» **Prompt**:
Find the string "plvLanes" in the material. Copy every line that has it.

------------------------

-- ==== Sys2Proof/Laws/KeepPlovom.lean ====
section
/-! SUPPORT. The operations of Machine/Plovom.lean keep soundness and the queue. -/
set_option Elab.async false
namespace Sys2Proof.Machine

variable {Q : Kit} {s : State}

theorem State.plvLanes_ok (h : s.Ok Q) (l v lanes : Nat) (hw : Q.mask &&& 0x1300180730000000000000000000000000000000000000000000000000000000000000000000000080000000000000000000000000000000000000000000000000000000000000000000022e022420020000400402000000800010001000040800400002000000000008000200000800000000810010000000010000008800080000800800 = 0) : (s.plvLanes l v lanes).Ok Q := by
  unfold State.plvLanes
  repeat' first
    | with_reducible assumption
    | with_reducible exact Kit.bit hw (by decide +kernel)
    | with_reducible exact Kit.sub hw (by decide +kernel)
    | with_reducible apply State.setFld_ok
    | with_reducible apply State.plvDown_ok
    | with_reducible apply State.setPlvState_ok
    | with_reducible rfl
    | with_reducible refine ok_ite (fun _ => ?_) (fun _ => ?_)
    | (intro s1; refine (fun (h1 : State.Ok Q s1) => ?_) ?_; rotate_left; subst s1; rotate_right)
    | (intro (f : _ → _); subst f; dsimp -zeta only)
    | (intro s1; fail_if_success (have : State := s1))
    | lift_lets
    | split
    | intro _

theorem State.plvInitFrame_ok (h : s.Ok Q) (l p np cpl : Nat) (hw : Q.mask &&& 0x100010000000000000000000000000000000000000000000000000000000000000000000000000fe000000000000000000000000000000000000000000000000000000000000000000000200000000000000000000000000000000000000000000000000000000000000000000000000000000000000000000000000000000000000000000 = 0) : (s.plvInitFrame l p np cpl).Ok Q := by
  unfold State.plvInitFrame
  repeat' first
    | with_reducible assumption
    | with_reducible exact Kit.bit hw (by decide +kernel)
    | with_reducible exact Kit.sub hw (by decide +kernel)
    | with_reducible apply State.setLat_ok
    | with_reducible apply State.setPlvState_ok
    | with_reducible apply State.pump_ok
    | with_reducible apply forUpto_ok
    | with_reducible rfl
    | (intro i1 s1 (h1 : State.Ok Q s1))
    | (intro s1 i1 (h1 : State.Ok Q s1))
    | with_reducible refine ok_ite (fun _ => ?_) (fun _ => ?_)
    | (intro s1; refine (fun (h1 : State.Ok Q s1) => ?_) ?_; rotate_left; subst s1; rotate_right)
    | (intro (f : _ → _); subst f; dsimp -zeta only)
    | (intro s1; fail_if_success (have : State := s1))
    | lift_lets
    | split
    | intro _

theorem State.plvAccept_ok (h : s.Ok Q) (l ttype n : Nat) (hw : Q.mask &&& 0xc4000000000000000000000000000000000000000000000000000000000000000000000000000000000000000000000000000000000000000000000000000000000000000000000000000000000000000000000000000000000000000000 = 0) : (s.plvAccept l ttype n).Ok Q := by
  unfold State.plvAccept
  repeat' first
    | with_reducible assumption
    | with_reducible exact Kit.bit hw (by decide +kernel)
    | with_reducible exact Kit.sub hw (by decide +kernel)
    | with_reducible apply State.setLat_ok
    | with_reducible rfl
    | with_reducible refine ok_ite (fun _ => ?_) (fun _ => ?_)
    | (intro s1; refine (fun (h1 : State.Ok Q s1) => ?_) ?_; rotate_left; subst s1; rotate_right)
    | (intro (f : _ → _); subst f; dsimp -zeta only)
    | (intro s1; fail_if_success (have : State := s1))
    | lift_lets
    | split
    | intro _

theorem State.burstBad_ok (h : s.Ok Q) (a n : Nat) (hw : Q.mask &&& 0x1000000000000000000000000000000000000000000000000000000000000000000000000000000000000000000000000000000000000000000000000000000000000000000000000000000000000000000000000000000000000000000000000000000000000000000000000000000000000000000000000000000000000000000000 = 0) : (s.burstBad a n).Ok Q := by
  unfold State.burstBad
  repeat' first
    | with_reducible assumption
    | with_reducible exact Kit.bit hw (by decide +kernel)
    | with_reducible exact Kit.sub hw (by decide +kernel)
    | with_reducible apply State.addrLog_ok
    | with_reducible rfl
    | with_reducible refine ok_ite (fun _ => ?_) (fun _ => ?_)
    | (intro s1; refine (fun (h1 : State.Ok Q s1) => ?_) ?_; rotate_left; subst s1; rotate_right)
    | (intro (f : _ → _); subst f; dsimp -zeta only)
    | (intro s1; fail_if_success (have : State := s1))
    | lift_lets
    | split
    | intro _

theorem State.burstRead_ok (h : s.Ok Q) (l a n : Nat) (hz : Q.mask = 0) : (s.burstRead l a n).2.2.Ok Q := by
  unfold State.burstRead
  repeat' first
    | with_reducible assumption
    | with_reducible exact Kit.subz hz
    | with_reducible exact Kit.bitz hz
    | with_reducible apply State.burstBad_ok
    | with_reducible apply State.busRead_ok
    | with_reducible apply State.memGet_ok
    | with_reducible rfl
    | with_reducible refine ok_ite (fun _ => ?_) (fun _ => ?_)
    | with_reducible refine ok_ite_snd (fun _ => ?_) (fun _ => ?_)
    | with_reducible refine ok_ite_thd (fun _ => ?_) (fun _ => ?_)
    | (intro s1; refine (fun (h1 : State.Ok Q s1) => ?_) ?_; rotate_left; subst s1; rotate_right)
    | (intro (f : _ → _); subst f; dsimp -zeta only)
    | (intro s1; fail_if_success (have : State := s1))
    | lift_lets
    | (split <;> first | (rename_i e; with_reducible refine (fun (h1 : State.Ok Q _) => ?_) (ok_snd e ?_)) | (rename_i e; with_reducible refine (fun (h1 : State.Ok Q _) => ?_) (ok_thd e ?_)) | (rename_i e; with_reducible refine (fun (h1 : State.Ok Q _) => ?_) (ok_mid e ?_)) | (rename_i e; with_reducible refine (fun (h1 : State.Ok Q _) => ?_) (ok_some e ?_)) | (rename_i e _; with_reducible refine (fun (h1 : State.Ok Q _) => ?_) (ok_snd e ?_)) | (rename_i e _; with_reducible refine (fun (h1 : State.Ok Q _) => ?_) (ok_thd e ?_)) | (rename_i e _; with_reducible refine (fun (h1 : State.Ok Q _) => ?_) (ok_mid e ?_)) | (rename_i e _; with_reducible refine (fun (h1 : State.Ok Q _) => ?_) (ok_some e ?_)) | skip)
    | intro _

------------------------

» **Exercise output**:
theorem State.plvLanes_ok (h : s.Ok Q) (l v lanes : Nat) (hw : Q.mask &&& 0x1300180730000000000000000000000000000000000000000000000000000000000000000000000080000000000000000000000000000000000000000000000000000000000000000000022e022420020000400402000000800010001000040800400002000000000008000200000800000000810010000000010000008800080000800800 = 0) : (s.plvLanes l v lanes).Ok Q := by
  unfold State.plvLanes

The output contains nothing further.